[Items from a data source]

┌──

-- ==== Sys2Proof/Certificates/Slice0/Obligations.lean ====
section
/-! DEFINITION. The statements for the provers. A state that a statement names in full says what a command changes and that it
changes nothing else. -/

section

open Sys2Proof Sys2Proof.Machine

/-! ## Steps, the queue, reset -/

/-- A step takes the command at the front of the queue and carries it out on the part with the queue's rest. -/
def Obligations.StepTakesFrontCommand : Prop :=
  ∀ (c : Instr) (rest : List Instr) (s : State),
    step { s with pending := c :: rest } = exec c { s with pending := rest }

/-- On an empty queue half a millisecond passes: each running time runs on up to its limit, and nothing else changes. This is
the model's choice (log 3). -/
def Obligations.EmptyQueueLetsTimePass : Prop :=
  ∀ s : State, s.pending = [] →
    let later (t : Timer) : Timer := ⟨t.limit, min t.limit (t.elapsed + 1)⟩
    let deck (k : Deck) : Deck :=
      { k with seating := k.seating.map later, disagreement := k.disagreement.map later }
    let phase : SweepPhase → SweepPhase
      | .settle p t => .settle p (t.map later)
      | x => x
    step s = .next { s with
      rlp := { s.rlp with gapTimer := s.rlp.gapTimer.map later }
      decks := ⟨deck s.decks.a, deck s.decks.b⟩
      fseq := { s.fseq with sweep := s.fseq.sweep.map fun w => { w with phase := phase w.phase } }
      opa := { s.opa with moveTimer := s.opa.moveTimer.map later }
      hlp := { s.hlp with
        gapTimer := s.hlp.gapTimer.map later
        order := s.hlp.order.map fun o => { o with timeout := o.timeout.map later } } }

/-- Every command that a message can carry, and every event, completes in every state and leaves the queue alone; a command no
message can carry stops with the fault that says so (log 23). -/
def Obligations.WellformedCommandsComplete : Prop :=
  ∀ (c : Instr) (s : State),
    (c.wf = true → ∃ t, exec c s = .next t ∧ t.pending = s.pending) ∧
    (c.wf = false → exec c s = .fault .noSuchMessage)

/-- The blocks right after reset (R27, R46, R63, R84, R105, R122, R123, R145, R167, R185). The reset move of the path has begun,
the pins are quiet with READY high, and the straps are low: that is the model's choice (log 2). -/
def Obligations.ResetValues : Prop :=
  let deck : Deck :=
    { state := .empty, kind := none, counter := 0, anchored := false, target := none, stopping := false, purpose := none
      identification := none, leaderTravel := 0, seating := none, disagreement := none, seatFaultRecorded := false
      search := none, excursion := 0, events := ⟨false, false, false, false, false, false⟩, lastHalt := none
      lastMount := none, motion := .still, phase := none, reading := none, runMetEnd := false
      travel := none }
  let mark : Mark :=
    { accepted := none, candidate := false, inProgress := none, classified := 0, noise := 0, fault := 0, leader := .idle
      digits := [], overlength := false, faultSeen := false, searchReference := none, searchCandidate := none
      lastDirection := none }
  let ticket : Ticket :=
    { state := .free, kind := none, priority := 0, slot := none, first := none, last := none, extend := false
      current := none, captured := 0, skipped := 0, soft := 0, firstId := none, lastId := none, pathWait := false
      cancelPending := false, outcome := none, failedFrame := none }
  let entry : Entry :=
    { state := .free, deck := none, tag := none, width := none, frameCount := 0, extent := 0, lastSetpoint := none
      ticketCount := 0, stray := 0, correction := 0, complete := false, indexFull := false, interrupted := false
      releasePending := false }
  let r := State.reset
  r.decks = ⟨deck, deck⟩ ∧ r.marks = ⟨mark, mark⟩ ∧ r.lenses = ⟨.unhomed, .unhomed⟩ ∧
  (∀ t, r.ticket t = ticket) ∧ (∀ k, r.entry k = entry ∧ r.chain k = []) ∧ r.freeCount = 16384 ∧ r.admission = [] ∧
  r.poolDecks = ⟨⟨[], none, none, none, none, false⟩, ⟨[], none, none, none, none, false⟩⟩ ∧
  r.fseq.sweep = none ∧ r.fseq.result = none ∧ r.fseq.skippedTrack = 0 ∧ r.fseq.plan.extension = true ∧
  r.fseq.plan.pause = 1 ∧
  r.fseq.plan.steps.toList = [⟨true, -96⟩, ⟨true, -64⟩, ⟨true, -32⟩, ⟨true, 0⟩, ⟨true, 32⟩, ⟨true, 64⟩, ⟨true, 96⟩,
    ⟨false, 0⟩, ⟨false, 0⟩, ⟨false, 0⟩, ⟨false, 0⟩, ⟨false, 0⟩] ∧
  r.opa = ⟨.moving .a, none, 0, ⟨false, false⟩, false, false, none, some ⟨4000, 0⟩, none⟩ ∧
  r.hlp = ⟨none, 0, [], .hunt, none, 0, 0, 0⟩ ∧
  r.scheds = ⟨⟨none, none, none, false, false, none, false, none, false, none, none⟩,
    ⟨none, none, none, false, false, none, false, none, false, none, none⟩⟩ ∧
  r.rlp = ⟨.hunt, none, none, none, ⟨false, false, false⟩, false⟩ ∧
  r.params =
    { window := 40, span := 400, m1 := 12, m2 := 28, m3 := 60, bands := ⟨⟨180, 760, 4⟩, ⟨180, 760, 4⟩⟩
      headTimeout := 250, tenureLimit := 8, policy := .onDemand, trackInterval := 16, floor := 1200
      mask := ⟨true, true, true⟩ } ∧
  r.pins = ⟨false, true, false, ⟨false, false⟩⟩ ∧
  r.deckPins = ⟨⟨false, false, false, false, false, false⟩, ⟨false, false, false, false, false, false⟩⟩ ∧
  r.rate = .baud115200 ∧ r.atn = false ∧ r.pending = []
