/-! ## setEntry -/

@[simp] theorem pins_setEntry (s : State) (k : Slot) (x : Entry) : (s.setEntry k x).pins = s.pins := rfl
@[simp] theorem deckPins_setEntry (s : State) (k : Slot) (x : Entry) : (s.setEntry k x).deckPins = s.deckPins := rfl
@[simp] theorem rate_setEntry (s : State) (k : Slot) (x : Entry) : (s.setEntry k x).rate = s.rate := rfl
@[simp] theorem params_setEntry (s : State) (k : Slot) (x : Entry) : (s.setEntry k x).params = s.params := rfl
@[simp] theorem rlp_setEntry (s : State) (k : Slot) (x : Entry) : (s.setEntry k x).rlp = s.rlp := rfl
@[simp] theorem chains_setEntry (s : State) (k : Slot) (x : Entry) : (s.setEntry k x).chains = s.chains := rfl
@[simp] theorem freeCount_setEntry (s : State) (k : Slot) (x : Entry) : (s.setEntry k x).freeCount = s.freeCount := rfl
@[simp] theorem poolDecks_setEntry (s : State) (k : Slot) (x : Entry) : (s.setEntry k x).poolDecks = s.poolDecks := rfl
@[simp] theorem decks_setEntry (s : State) (k : Slot) (x : Entry) : (s.setEntry k x).decks = s.decks := rfl
@[simp] theorem marks_setEntry (s : State) (k : Slot) (x : Entry) : (s.setEntry k x).marks = s.marks := rfl
@[simp] theorem lenses_setEntry (s : State) (k : Slot) (x : Entry) : (s.setEntry k x).lenses = s.lenses := rfl
@[simp] theorem fseq_setEntry (s : State) (k : Slot) (x : Entry) : (s.setEntry k x).fseq = s.fseq := rfl
@[simp] theorem opa_setEntry (s : State) (k : Slot) (x : Entry) : (s.setEntry k x).opa = s.opa := rfl
@[simp] theorem hlp_setEntry (s : State) (k : Slot) (x : Entry) : (s.setEntry k x).hlp = s.hlp := rfl
@[simp] theorem tickets_setEntry (s : State) (k : Slot) (x : Entry) : (s.setEntry k x).tickets = s.tickets := rfl
@[simp] theorem admission_setEntry (s : State) (k : Slot) (x : Entry) : (s.setEntry k x).admission = s.admission := rfl
@[simp] theorem scheds_setEntry (s : State) (k : Slot) (x : Entry) : (s.setEntry k x).scheds = s.scheds := rfl
@[simp] theorem pending_setEntry (s : State) (k : Slot) (x : Entry) : (s.setEntry k x).pending = s.pending := rfl
theorem entry_setEntry (s : State) (k j : Slot) (x : Entry) : (s.setEntry k x).entry j = if j = k then x else s.entry j := by
  simp only [entry, setEntry, Fin.getElem_fin, Vector.getElem_set, Fin.val_inj, eq_comm]
@[simp] theorem entry_setEntry_self (s : State) (k : Slot) (x : Entry) : (s.setEntry k x).entry k = x := by simp [entry_setEntry]
theorem entry_setEntry_of_ne (s : State) {k j : Slot} (x : Entry) (h : j ≠ k) : (s.setEntry k x).entry j = s.entry j := by
  simp [entry_setEntry, h]
@[simp] theorem deck_setEntry (s : State) (k : Slot) (x : Entry) (d : DeckId) : (s.setEntry k x).deck d = s.deck d := rfl
@[simp] theorem mark_setEntry (s : State) (k : Slot) (x : Entry) (d : DeckId) : (s.setEntry k x).mark d = s.mark d := rfl
@[simp] theorem lens_setEntry (s : State) (k : Slot) (x : Entry) (d : DeckId) : (s.setEntry k x).lens d = s.lens d := rfl
@[simp] theorem pool_setEntry (s : State) (k : Slot) (x : Entry) (d : DeckId) : (s.setEntry k x).pool d = s.pool d := rfl
@[simp] theorem sched_setEntry (s : State) (k : Slot) (x : Entry) (d : DeckId) : (s.setEntry k x).sched d = s.sched d := rfl
@[simp] theorem sensors_setEntry (s : State) (k : Slot) (x : Entry) (d : DeckId) : (s.setEntry k x).sensors d = s.sensors d := rfl
@[simp] theorem chain_setEntry (s : State) (k : Slot) (x : Entry) (j : Slot) : (s.setEntry k x).chain j = s.chain j := rfl
@[simp] theorem ticket_setEntry (s : State) (k : Slot) (x : Entry) (j : TicketNo) : (s.setEntry k x).ticket j = s.ticket j := rfl
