-- ==== Sys2Proof/Laws/PerInstr.lean ====
section
/-! SUPPORT. Which commands a message can carry: for every command that stands for a request, `Instr.wf` says exactly that the
request can be sent and that its body fits the length byte. One lemma per constructor. -/

open Sys2Proof Sys2Proof.Machine

/-- The request a command stands for, or none for an event (log 1). -/
def Sys2Proof.Laws.Wellformed.requestOf : Instr → Option Request
  | .identify => some .identify
  | .status => some .status
  | .events => some .events
  | .setParameters block => some (.setParameters block)
  | .readParameters => some .readParameters
  | .restart => some .restart
  | .declareRoll tag width => some (.declareRoll tag width)
  | .declareFrames slot first items => some (.declareFrames slot first (num8 items.length) items)
  | .readRoll slot => some (.readRoll slot)
  | .readFrames slot frame count => some (.readFrames slot frame count)
  | .findFrame slot sec group index => some (.findFrame slot sec group index)
  | .annotateFrame slot frame note => some (.annotateFrame slot frame note)
  | .setFocus slot frame flags setpoint => some (.setFocus slot frame flags setpoint)
  | .withdrawFrame slot frame => some (.withdrawFrame slot frame)
  | .restoreFrame slot frame => some (.restoreFrame slot frame)
  | .retireRoll slot => some (.retireRoll slot)
  | .nameRoll slot tag => some (.nameRoll slot tag)
  | .bindDeck deck slot => some (.bindDeck deck slot)
  | .mount deck => some (.mount deck)
  | .unmount deck => some (.unmount deck)
  | .clearDeck deck => some (.clearDeck deck)
  | .fetch slot frame priority options => some (.fetch slot frame priority options)
  | .range slot first last priority options => some (.range slot first last priority options)
  | .locate slot frame priority options => some (.locate slot frame priority options)
  | .focus slot frame priority options => some (.focus slot frame priority options)
  | .index slot target priority options => some (.index slot target priority options)
  | .cancel ticket => some (.cancel ticket)
  | .queryTicket ticket => some (.queryTicket ticket)
  | .collect ticket => some (.collect ticket)
  | .setSweepPlan plan => some (.setSweepPlan plan)
  | .readSweepPlan => some .readSweepPlan
  | .readSweepResult => some .readSweepResult
  | .requestMessageComplete _ => none
  | .noiseByte _ => none
  | .zeroLengthByte => none
  | .gap => none
  | .brokenByte => none
  | .answerSent _ _ => none
  | .resetnAsserted => none
  | .resetnReleased _ _ => none
  | .seatContactChange _ _ _ => none
  | .seatingTimeEnd _ _ _ => none
  | .seatFault _ => none
  | .encoderCount _ _ => none
  | .leaderTravelLimit _ => none
  | .markOpeningEdge _ => none
  | .markClosingEdge _ => none
  | .tensionReading _ _ => none
  | .tensionTrip _ _ => none
  | .driveFault _ _ => none
  | .filmEndFires _ => none
  | .filmInGateCleared _ => none
  | .arrival _ => none
  | .filmAtRest _ => none
  | .searchLowEndTurn _ => none
  | .searchCompletion _ => none
  | .lensHomeReached _ _ => none
  | .lensHomingLimit _ => none
  | .lensArrival _ => none
  | .settlePauseEnd => none
  | .pathLimitReached _ _ => none
  | .pathMoveTimeout => none
  | .orderLastByteSent => none
  | .headReport _ _ _ _ => none
  | .reportGap => none
  | .headBrokenByte => none
  | .headTimeout => none
  | .readyFalls => none
  | .readyRises => none
  | .holdAsserted => none
  | .holdReleased => none
  | .markSensorSample _ _ => none
  | .lensStep _ => none
  | .requestByteReceived _ => none
  | .reportByteReceived _ => none
  | .filmEndCleared _ => none
  | .filmInGateShowsFilm _ => none

/-- A command is well formed exactly when the request it stands for can be sent (10.1, 10.3). -/
def Sys2Proof.Laws.Wellformed.Statement (i : Instr) : Prop :=
  ∀ r, Sys2Proof.Laws.Wellformed.requestOf i = some r → (i.wf = true ↔ r.wf = true ∧ r.body.length ≤ 255)

/-- An event stands for no request. -/
theorem Sys2Proof.Laws.Wellformed.ofEvent {i : Instr} (h : Sys2Proof.Laws.Wellformed.requestOf i = none) :
    Sys2Proof.Laws.Wellformed.Statement i := by
  intro r hr
  rw [h] at hr
  exact absurd hr (by simp)

/-- A request of fixed form is always well formed and always fits. -/
theorem Sys2Proof.Laws.Wellformed.ofFixed {i : Instr} {r : Request} (h : Sys2Proof.Laws.Wellformed.requestOf i = some r)
    (hi : i.wf = true) (hr : r.wf = true) (hl : r.body.length ≤ 255) : Sys2Proof.Laws.Wellformed.Statement i := by
  intro q hq
  rw [h] at hq
  obtain rfl := Option.some.inj hq
  exact ⟨fun _ => ⟨hr, hl⟩, fun _ => hi⟩

theorem Sys2Proof.Laws.Wellformed.itemBytes_length (i : DeclItem) : (itemBytes i).length = i.size := by
  simp only [itemBytes, DeclItem.size]
  split <;> rfl

theorem Sys2Proof.Laws.Wellformed.items_length (items : List DeclItem) :
    (items.flatMap itemBytes).length = (items.map DeclItem.size).sum := by
  simp only [List.length_flatMap, Sys2Proof.Laws.Wellformed.itemBytes_length]

theorem Sys2Proof.Laws.Wellformed.length_le (items : List DeclItem) :
    4 * items.length ≤ (items.map DeclItem.size).sum := by
  induction items with
  | nil => simp
  | cons i rest ih =>
    have : 4 ≤ i.size := by simp only [DeclItem.size]; split <;> omega
    simp only [List.length_cons, List.map_cons, List.sum_cons]
    omega

/-- DECLARE FRAMES counts its items in one byte and fits a body where its items do. -/
theorem Sys2Proof.Laws.Wellformed.ofItems (slot : Byte) (first : Half) (items : List DeclItem) :
    Sys2Proof.Laws.Wellformed.Statement (.declareFrames slot first items) := by
  intro r hr
  obtain rfl := Option.some.inj hr
  have hb : (Request.declareFrames slot first (num8 items.length) items).body.length = 5 + (items.map DeclItem.size).sum := by
    simp only [Request.body, Request.arguments, bytes16, List.length_append, List.length_cons, List.length_nil,
      Sys2Proof.Laws.Wellformed.items_length]
    omega
  have hn := Sys2Proof.Laws.Wellformed.length_le items
  rw [hb]
  simp only [Instr.wf, Request.wf, itemsWf, Bool.and_eq_true, beq_iff_eq, decide_eq_true_eq]
  refine ⟨fun h => ⟨⟨?_, h⟩, h.2⟩, fun h => h.1.2⟩
  simp only [num8, BitVec.toNat_ofNat]
  exact Nat.mod_eq_of_lt (by omega)

theorem Sys2Proof.Laws.Wellformed.steps_length (steps : List StepWire) : (steps.flatMap stepBytes).length = 3 * steps.length := by
  simp only [List.length_flatMap, stepBytes, bytes16, List.length_cons, List.length_nil, List.map_const', List.sum_replicate]
  simp [Nat.mul_comm]

/-- SET SWEEP PLAN carries twelve steps. -/
theorem Sys2Proof.Laws.Wellformed.ofPlan (plan : PlanWire) : Sys2Proof.Laws.Wellformed.Statement (.setSweepPlan plan) := by
  intro r hr
  obtain rfl := Option.some.inj hr
  have hb : (Request.setSweepPlan plan).body.length = 3 + 3 * plan.steps.length := by
    simp only [Request.body, Request.arguments, planBytes, List.length_append, List.length_cons, List.length_nil,
      Sys2Proof.Laws.Wellformed.steps_length]
    omega
  rw [hb]
  simp only [Instr.wf, Request.wf, PlanWire.wf, beq_iff_eq]
  exact ⟨fun h => ⟨h, by omega⟩, fun h => h.1⟩
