-- ==== Sys2Proof/Tests/Slice0.lean ====
section
/-! SUPPORT. Tests: the operand checks refuse ill-formed commands; the wire formats on the spec's own examples; and, for each
statement of Certificates/Slice0/Obligations.lean that has hypotheses, a state and operands that meet them, clause by clause. -/

namespace Sys2Proof.Tests

set_option Elab.async false

open Sys2Proof Sys2Proof.Machine

/-! ## Small states -/

/-- Reset with deck `d` changed. -/
def onDeck (d : DeckId) (f : Deck → Deck) (s : State := State.reset) : State := s.setDeck d (f (s.deck d))
/-- A state with the mark reader of deck `d` changed. -/
def onMark (d : DeckId) (f : Mark → Mark) (s : State := State.reset) : State := s.setMark d (f (s.mark d))
/-- A state with the pool's share of deck `d` changed. -/
def onPool (d : DeckId) (f : PoolDeck → PoolDeck) (s : State := State.reset) : State := s.setPool d (f (s.pool d))
/-- A state with the scheduler's share of deck `d` changed. -/
def onSched (d : DeckId) (f : Sched → Sched) (s : State := State.reset) : State := s.setSched d (f (s.sched d))
/-- A state with the sensors of deck `d` changed. -/
def onPins (d : DeckId) (f : DeckPins → DeckPins) (s : State := State.reset) : State := s.setSensors d (f (s.sensors d))
/-- A state with entry `k` changed. -/
def onEntry (k : Slot) (f : Entry → Entry) (s : State := State.reset) : State := s.setEntry k (f (s.entry k))
/-- A state with ticket `t` changed. -/
def onTicket (t : TicketNo) (f : Ticket → Ticket) (s : State := State.reset) : State := s.setTicket t (f (s.ticket t))
/-- A state with the request link port changed. -/
def onRlp (f : Rlp → Rlp) (s : State := State.reset) : State := { s with rlp := f s.rlp }
/-- A state with the head link port changed. -/
def onHlp (f : Hlp → Hlp) (s : State := State.reset) : State := { s with hlp := f s.hlp }
/-- A state with the arbiter changed. -/
def onOpa (f : Opa → Opa) (s : State := State.reset) : State := { s with opa := f s.opa }
/-- HOLD asserted. -/
def held (s : State := State.reset) : State := { s with pins := { s.pins with hold := true } }

/-- Deck A in a state, its film in a motion. -/
def deckIn (x : DeckState) (m : Motion := .still) (s : State := State.reset) : State :=
  onDeck .a (fun k => { k with state := x, motion := m }) s

/-- Entry 0 listed, tagged 5, 16 mm. -/
def listed (s : State := State.reset) : State :=
  onEntry 0 (fun e => { e with state := .listed, tag := some 5, width := some .mm16 }) s

/-- Entry 0 mounted at deck A, tagged 5. -/
def mounted (s : State := State.reset) : State :=
  onEntry 0 (fun e => { e with state := .mounted, deck := some .a, tag := some 5, width := some .mm16 }) s

/-- A record of entry 0. -/
def recordOf (n p : Nat) : FrameRecord :=
  ⟨0, n, p, .minor, 1, 1, n, .seen, false, 0, none, none, none, 0⟩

└──

WORK REQUEST: From the line containing "tagged 5. -/" down to the last line, reproduce the records exactly. Include both ends.

WRITTEN REPLY:
/-- Entry 0 mounted at deck A, tagged 5. -/
def mounted (s : State := State.reset) : State :=
  onEntry 0 (fun e => { e with state := .mounted, deck := some .a, tag := some 5, width := some .mm16 }) s

/-- A record of entry 0. -/
def recordOf (n p : Nat) : FrameRecord :=
  ⟨0, n, p, .minor, 1, 1, n, .seen, false, 0, none, none, none, 0⟩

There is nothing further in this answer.